A back-of-envelope worth memorising for Indian-scale workloads. UPI in early 2026 processes ~14 billion transactions per month — about 5,400 per second average, with peaks of around 50,000 tps during festival evenings. Storing a year's worth of UPI transactions as a graph (one node per account, one edge per transaction) is roughly 2 billion edges. A BFS-3-hops query at average degree 30 visits 27,000 edges and finishes in around 30 ms on a single Neo4j instance with the index-free adjacency layout. A Dijkstra over the full graph touches all 2 billion edges and takes minutes — which is why fraud teams at companies like NPCI, PaisaBridge, and DigiPaisa pre-compute connected components nightly, restrict Dijkstra to the suspect component, and only run global pattern matching as a periodic batch. The lesson: which primitive you choose is half the engineering; how much of the graph you let the primitive see is the other half.

Where this is going

You now have the vocabulary.
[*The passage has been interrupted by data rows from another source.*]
-- ==== Sys2Proof/Tests/Slice0.lean ====
section
/-!
SUPPORT. Tests: ill-formed terms refused, words written out from 30_encoding.md, one-step vectors of 95_test_vectors.md
(each named by its id there), additions worked by hand from IEEE 754, and for every statement of
Certificates/Slice0/Obligations.lean that has hypotheses a named state and operands that meet them.
-/

namespace Sys2Proof.Tests

open Sys2Proof Sys2Proof.Machine

/-! ### Helpers -/

/-- The chip as reset leaves it. -/
def chip0 : Chip := Chip.resetWith params

/-- The machine with a given chip, no calls and no Result. -/
def ofChip (c : Chip) : State := { State.reset with chip := c }

/-- The chip after one instruction. -/
def after (i : Instr) (c : Chip) : Chip :=
  match exec i (ofChip c) with
  | .next t => t.chip
  | _ => c

/-- The chip after one WRITE of a byte. -/
def wrote (b : Byte) (c : Chip) : Chip := after (decodeByte c.latch b) c

/-- The Result of one instruction. -/
def answer (i : Instr) (c : Chip) : Option Result :=
  match exec i (ofChip c) with
  | .next t => some t.result
  | _ => none

/-- The pre-state of V-S2. -/
def chipS2 : Chip := { chip0 with sign := 0b0101, noise := 0x4000, volume := #v[3, 4, 5, 6] }

/-- The example table `EX` of 95_test_vectors.md: 15 - k for k = 0 to 15, then 0.5. -/
def exTable : Vector F32 17 :=
  #v[0x41700000, 0x41600000, 0x41500000, 0x41400000, 0x41300000, 0x41200000, 0x41100000, 0x41000000, 0x40E00000,
    0x40C00000, 0x40A00000, 0x40800000, 0x40400000, 0x40000000, 0x3F800000, 0x00000000, 0x3F000000]

/-- The parameters with the table `EX`. -/
def exParams : Config.Params := { params with volumeLut := exTable }

/-- The analog sample of a chip under the table `EX`. -/
def exSample (c : Chip) : F32 := analogSample exParams (refresh c)

/-! ### Well-formedness and decoding -/

/-- The check of LATCH_TONE refuses channel 3 (R66: ch is 0, 1 or 2) and accepts channel 2. -/
theorem test_wellFormed_refuses_tone_three :
    (Instr.latchTone 3 5).wellFormed = false ∧ (Instr.latchTone 2 5).wellFormed = true := by decide

/-- The check of the decoding mode refuses each data mnemonic under a latch that is not its own (R53). -/
theorem test_fitsLatch_refuses_other_modes :
    (Instr.dataTone 0 5).fitsLatch 6 = false ∧ (Instr.dataTone 0 5).fitsLatch 1 = false ∧
    (Instr.dataNoise 0 5).fitsLatch 4 = false ∧ (Instr.dataNoise 0 5).fitsLatch 7 = false ∧
    (Instr.dataVol 0 5).fitsLatch 6 = false ∧ (Instr.dataVol 0 5).fitsLatch 7 = true := by decide

/-- One byte of each WRITE form, bit by bit from the table of R53: `1 10 0 1111`, `1110 1 110`, `1 01 1 0100`,
`0 1 000101` under latch 4, `0 1111 011` under latch 6, `0 010 1100` under latch 7. -/
theorem test_decode_write_bytes :
    decodeTxn 7 ⟨1, 0b11001111⟩ = .ok (.latchTone 2 15) ∧ decodeTxn 0 ⟨1, 0b11101110⟩ = .ok (.latchNoise 1 6) ∧
    decodeTxn 0 ⟨1, 0b10110100⟩ = .ok (.latchVol 1 4) ∧ decodeTxn 4 ⟨1, 0b01000101⟩ = .ok (.dataTone 1 5) ∧
    decodeTxn 6 ⟨1, 0b01111011⟩ = .ok (.dataNoise 15 3) ∧ decodeTxn 7 ⟨1, 0b00101100⟩ = .ok (.dataVol 2 12) := by
  decide

/-- The other transactions by their tags (R50), the debug word whole (R60). -/
theorem test_decode_tags :
    decodeTxn 6 ⟨0b000, 0⟩ = .ok .reset ∧ decodeTxn 6 ⟨0b010, 0⟩ = .ok .tick ∧
    decodeTxn 6 ⟨0b011, 0⟩ = .ok .readDigital ∧ decodeTxn 6 ⟨0b100, 0⟩ = .ok .readAnalog ∧
    decodeTxn 6 ⟨0b101, 0b1111101111111111⟩ = .ok (.setDebug 0xFBFF) := by decide

/-- Tags 6 and 7 are refused (R50). -/
theorem test_decode_refuses_tags :
    decodeTxn 6 ⟨0b110, 0⟩ = .error (.badTag 6) ∧ decodeTxn 6 ⟨0b111, 0⟩ = .error (.badTag 7) ∧
    step { State.reset with calls := [[⟨6, 0⟩]] } = .refused (.badTag 6) := ⟨rfl, rfl, rfl⟩

/-- A wider host integer is truncated (R42). -/
theorem test_decode_truncates :
    decodeTxn 0 ⟨1, 0x18A⟩ = .ok (.latchTone 0 10) ∧ decodeTxn 0 ⟨5, 0x30A00⟩ = .ok (.setDebug 0x0A00) := by decide

/-- The encoder, on the assembler's bytes of R63: `lt 0, 10` is 0x8A, `ln 7` is 0xE7, `lv 1, 15` is 0xBF. -/
theorem test_encode :
    encode (.latchTone 0 10) = ⟨1, 0x8A⟩ ∧ encode (.latchNoise 0 7) = ⟨1, 0xE7⟩ ∧ encode (.latchVol 1 15) = ⟨1, 0xBF⟩ ∧
    encode (.dataTone 0 5) = ⟨1, 0x05⟩ ∧ encode (.dataNoise 0 5) = ⟨1, 0x05⟩ ∧ encode (.dataVol 0 4) = ⟨1, 0x04⟩ ∧
    encode .tick = ⟨2, 0⟩ ∧ encode (.setDebug 0x0A00) = ⟨5, 0x0A00⟩ := by decide

/-- Table words, and the step that runs one after reset. -/
theorem test_table_words :
    decodeTableWord 8 0xC0 = some (.latchTone 2 0) ∧ decodeTableWord 8 0xE7 = some (.latchNoise 0 7) ∧
    decodeTableWord 8 0xF0 = some (.latchVol 3 0) ∧ decodeTableWord 8 2 = some .tick ∧
    decodeTableWord 8 7 = some (.dataNoise 0 7) ∧ decodeTableWord 24 0x0A0005 = some (.setDebug 0x0A00) := by decide

/-- The placed word is what the next step runs. -/
theorem test_withFetchWord_runs :
    fetch (State.withFetchWord State.reset 8 0xC5) = .instr (.latchTone 2 5) State.reset ∧
    fetch (State.withFetchWord State.reset 8 3) = .instr .readDigital State.reset := ⟨rfl, rfl⟩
A query like Cyphers MATCH (u:User {id:42})-[:FOLLOWS*1..2]-(f)-[:LIKES]->(p:Product)<-[:LIKES]-(u) RETURN p is no longer mysterious — it is bounded BFS to depth 2 from user 42, then a 1-hop expansion along the LIKES edge, then a set intersection with user 42s own LIKES set. Three primitives, one set operation. The next chapter takes the Cypher and Gremlin query languages apart line by line and shows exactly how each clause compiles down to the primitives in this chapter, executed against the index-free adjacency layout of the previous one. After that, the rest of part 20 covers transactions on graphs, distributed graph storage with TigerGraph and JanusGraph, and the property-graph extensions (GQL, the new ISO standard) that are landing in 2026.

References

  1. Tarjan, R. Data Structures and Network Algorithms. SIAM, 1983. The canonical text on graph algorithms and their analysis.
  2. Robinson, I., Webber, J., Eifrem, E. Graph Databases (2nd edition), O`Reilly, 2015. Chapter 4 covers traversal patterns and Cypher decomposition in detail.
  3. Neo4j. Traversal Framework Reference — the procedural API for custom BFS/DFS over the native store.
  4. Apache TinkerPop. Gremlin Traversal Steps — the reference for graph traversal as a fluent DSL.
  5. Boost. Boost Graph Library — the C++ implementation reference for every primitive in this chapter.
  6. Page, L., Brin, S. The PageRank Citation Ranking, Stanford technical report, 1999. The original derivation.